Your assignment:
From the data below, return the exact lines starting at the line containing "(∀ s : State, ∃" and ending at the line containing "t.outs.cmdErr = 0b00) ∧", both included, and nothing else.

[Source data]
-- ==== Sys2Proof/Certificates/Slice0/Obligations.lean ====
section
/-! DEFINITION. The statements for the provers. Each names the rule of spec/ it formalises. R105 and
93_implementation_defined.md U1: a statement that does not speak of a command error itself takes as a premise that none is
made: a valid operand for a single command, `InContract` for a single cycle, `Safe` of the last state for a run. -/

open Sys2Proof Sys2Proof.Machine

/-! ### Encoding (30_encoding.md) -/

/-- R50, R51: the canonical word of every command decodes to that command, at every value of its operands. -/
def Obligations.DecodeEncodeRoundTrip : Prop := ∀ i : Instr, decode (encode i) = .instr i

/-- R50: a word selects a row iff `(w & mask) = match`, the operands are its fields, and the rows with `op` 0x0 and
0x4..0xF are reserved; the canonical words are those of the map. -/
def Obligations.OpcodeMapByMaskAndMatch : Prop :=
  (∀ w : CmdWord, decode w = .instr .init ↔ w &&& 0xF000 = 0x1000) ∧
  (∀ (w : CmdWord) (ch : BitVec 4) (val : Byte), decode w = .instr (.setDuty ch val) ↔
    w &&& 0xF000 = 0x2000 ∧ ch.toNat = w.toNat / 256 % 16 ∧ val.toNat = w.toNat % 256) ∧
  (∀ (w : CmdWord) (ch : BitVec 4), decode w = .instr (.getDuty ch) ↔
    w &&& 0xF000 = 0x3000 ∧ ch.toNat = w.toNat / 256 % 16) ∧
  (∀ w : CmdWord, decode w = .badOpcode ↔ w.toNat / 4096 = 0 ∨ 4 ≤ w.toNat / 4096) ∧
  encode .init = 0x1000 ∧
  (∀ (ch : BitVec 4) (val : Byte), (encode (.setDuty ch val)).toNat = 0x2000 + ch.toNat * 256 + val.toNat) ∧
  (∀ ch : BitVec 4, (encode (.getDuty ch)).toNat = 0x3000 + ch.toNat * 256)

/-- R51: the decoder ignores the bits an operation does not use, and the canonical word has zeros there. -/
def Obligations.UnusedFieldsAreIgnored : Prop :=
  (∀ w x : CmdWord, opField w = 0x1#4 → opField x = 0x1#4 → decode w = .instr .init ∧ decode x = decode w) ∧
  (∀ w x : CmdWord, opField w = 0x3#4 → opField x = 0x3#4 → chField x = chField w → decode x = decode w) ∧
  (encode .init).toNat % 4096 = 0 ∧ (∀ ch : BitVec 4, (encode (.getDuty ch)).toNat % 256 = 0) ∧
  decode 0x1ABC = .instr .init ∧ decode 0x32FF = .instr (.getDuty 2)

/-- R48: `op = cmd[15:12]`, `ch = cmd[11:8]`, `val = cmd[7:0]`, as numbers. -/
def Obligations.FieldsOfTheCommandWord : Prop :=
  ∀ w : CmdWord, (opField w).toNat = w.toNat / 4096 ∧ (chField w).toNat = w.toNat / 256 % 16 ∧
    (valField w).toNat = w.toNat % 256

/-- R55: the decoder's value on every word, the opcode examined before the channel; `BadOpcode` executes as R52 and
`BadChannel` as R53, and the other results execute as their commands. -/
def Obligations.DecodingAlgorithmAndItsExecution : Prop :=
  (∀ (n : Nat) (w : CmdWord), decodeChecked n w =
    if w.toNat / 4096 = 1 then .init
    else if w.toNat / 4096 = 2 then
      if w.toNat / 256 % 16 < n then .setDuty (BitVec.ofNat 4 (w.toNat / 256)) (BitVec.ofNat 8 w.toNat) else .badChannel
    else if w.toNat / 4096 = 3 then
      if w.toNat / 256 % 16 < n then .getDuty (BitVec.ofNat 4 (w.toNat / 256)) else .badChannel
    else .badOpcode) ∧
  (∀ (i : CycleIn) (s : State), i.cmdValid = true →
    match decodeChecked s.cfg.n i.cmd with
    | .init => commandPart i s = exec .init s
    | .setDuty ch val => commandPart i s = exec (.setDuty ch val) s
    | .getDuty ch => commandPart i s = exec (.getDuty ch) s
    | .badChannel => ∃ t, commandPart i s = .next t ∧ t.block = s.block ∧
        t.outs = { s.outs with rspValid := false, rspData := 0x00, cmdErr := 0b10 }
    | .badOpcode => ∃ t, commandPart i s = .next t ∧ t.block = s.block ∧
        t.outs = { s.outs with rspValid := false, rspData := 0x00, cmdErr := 0b01 })

/-- 30_encoding.md section 9: the spec's example words, one of each command and two reserved ones. -/
def Obligations.ExampleWordsOfTheSpec : Prop :=
  decode 0x1000 = .instr .init ∧ decode 0x20FF = .instr (.setDuty 0 255) ∧ decode 0x2440 = .instr (.setDuty 4 64) ∧
  decode 0x3200 = .instr (.getDuty 2) ∧ decode 0x7000 = .badOpcode ∧ decode 0x0000 = .badOpcode ∧
  decodeChecked 5 0x2555 = .badChannel

/-! ### The commands (40_channel_store_ops.md, 41_engine_init.md) -/

/-- INIT: with supported hardware `EN <- 1` and `OE <- 2^N - 1` and nothing else; otherwise nothing; no error. The
model's other fields are as before, so this is also the command's frame. -/
def Obligations.InitEffect : Prop :=
  ∀ s : State, exec .init s = .next { s with
    block :=
      if s.cfg.hwSupported then { s.block with en := true, oe := BitVec.ofNat 8 (2 ^ s.cfg.n - 1) } else s.block
    outs := { s.outs with rspValid := false, rspData := 0x00, cmdErr := 0b00 } }

/-- R62: `INIT(INIT(S)) = INIT(S)`; where EN = 1 and OE = 2^N - 1, INIT is the identity on the block; no INIT writes
PLANE, CNT, CMP or OUT; reset is what establishes PLANE = 1. -/
def Obligations.InitIsIdempotent : Prop :=
  (∀ s : State, ∃ t, exec .init s = .next t ∧ exec .init t = .next t ∧
    t.block.plane = s.block.plane ∧ t.block.cnt = s.block.cnt ∧ t.block.cmp = s.block.cmp ∧ t.block.out = s.block.out ∧
    (s.block.en = true → s.block.oe = BitVec.ofNat 8 (2 ^ s.cfg.n - 1) → t.block = s.block)) ∧
  State.reset.block.plane = 0x01

/-- R63: with HW_SUPPORTED = false, from power-on, in every run that records no fault, EN stays 0, no tick is counted,
no SERVICE occurs, OUT and OE stay 0x00; INIT changes no element and raises no error; the two store commands keep
working. -/
def Obligations.UnsupportedHardwareStaysOff : Prop :=
  ∀ (c : Config) (ins : List CycleIn) (k : Nat), c.hwSupported = false → Safe (after k (powerOn c ins)) →
    (after k (powerOn c ins)).block.en = false ∧ (after k (powerOn c ins)).block.cnt = 0x00 ∧
    (after k (powerOn c ins)).block.out = 0x00 ∧ (after k (powerOn c ins)).block.oe = 0x00 ∧
    (after k (powerOn c ins)).outs.sliceEvt = false ∧
    (∃ t, exec .init (after k (powerOn c ins)) = .next t ∧ t.block = (after k (powerOn c ins)).block ∧
      t.outs.cmdErr = 0b00) ∧
    (∀ (ch : BitVec 4) (val : Byte), ch.toNat < c.n → ∃ t, exec (.setDuty ch val) (after k (powerOn c ins)) = .next t ∧
      dutyAt t (channelIndex ch) = some val) ∧
    (∀ ch : BitVec 4, ch.toNat < c.n → ∃ t, exec (.getDuty ch) (after k (powerOn c ins)) = .next t ∧
      t.outs.rspValid = true ∧ dutyAt (after k (powerOn c ins)) (channelIndex ch) = some t.outs.rspData)

/-- SET_DUTY on a channel below N: the cell holds the value, every other cell reads as before, the store stays
canonical, and every other element of the block and every other field is as before. Storing the value a cell holds
changes nothing. -/
def Obligations.SetDutyStoresOneCell : Prop :=
  ∀ (s : State) (ch : BitVec 4) (val : Byte), Memory.wf s.cfg s.block.duty = true → ch.toNat < s.cfg.n →
    ∃ m : Memory, exec (.setDuty ch val) s = .next { s with
        block := { s.block with duty := m }
        outs := { s.outs with rspValid := false, rspData := 0x00, cmdErr := 0b00 } } ∧
      Memory.wf s.cfg m = true ∧ Memory.read s.cfg m (channelIndex ch) = some val ∧
      (∀ a, a ≠ channelIndex ch → Memory.read s.cfg m a = Memory.read s.cfg s.block.duty a) ∧
      (dutyAt s (channelIndex ch) = some val → m = s.block.duty)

Solution to this task:
  (∀ s : State, ∃ t, exec .init s = .next t ∧ exec .init t = .next t ∧
    t.block.plane = s.block.plane ∧ t.block.cnt = s.block.cnt ∧ t.block.cmp = s.block.cmp ∧ t.block.out = s.block.out ∧
    (s.block.en = true → s.block.oe = BitVec.ofNat 8 (2 ^ s.cfg.n - 1) → t.block = s.block)) ∧
  State.reset.block.plane = 0x01

/-- R63: with HW_SUPPORTED = false, from power-on, in every run that records no fault, EN stays 0, no tick is counted,
no SERVICE occurs, OUT and OE stay 0x00; INIT changes no element and raises no error; the two store commands keep
working. -/
def Obligations.UnsupportedHardwareStaysOff : Prop :=
  ∀ (c : Config) (ins : List CycleIn) (k : Nat), c.hwSupported = false → Safe (after k (powerOn c ins)) →
    (after k (powerOn c ins)).block.en = false ∧ (after k (powerOn c ins)).block.cnt = 0x00 ∧
    (after k (powerOn c ins)).block.out = 0x00 ∧ (after k (powerOn c ins)).block.oe = 0x00 ∧
    (after k (powerOn c ins)).outs.sliceEvt = false ∧
    (∃ t, exec .init (after k (powerOn c ins)) = .next t ∧ t.block = (after k (powerOn c ins)).block ∧
      t.outs.cmdErr = 0b00) ∧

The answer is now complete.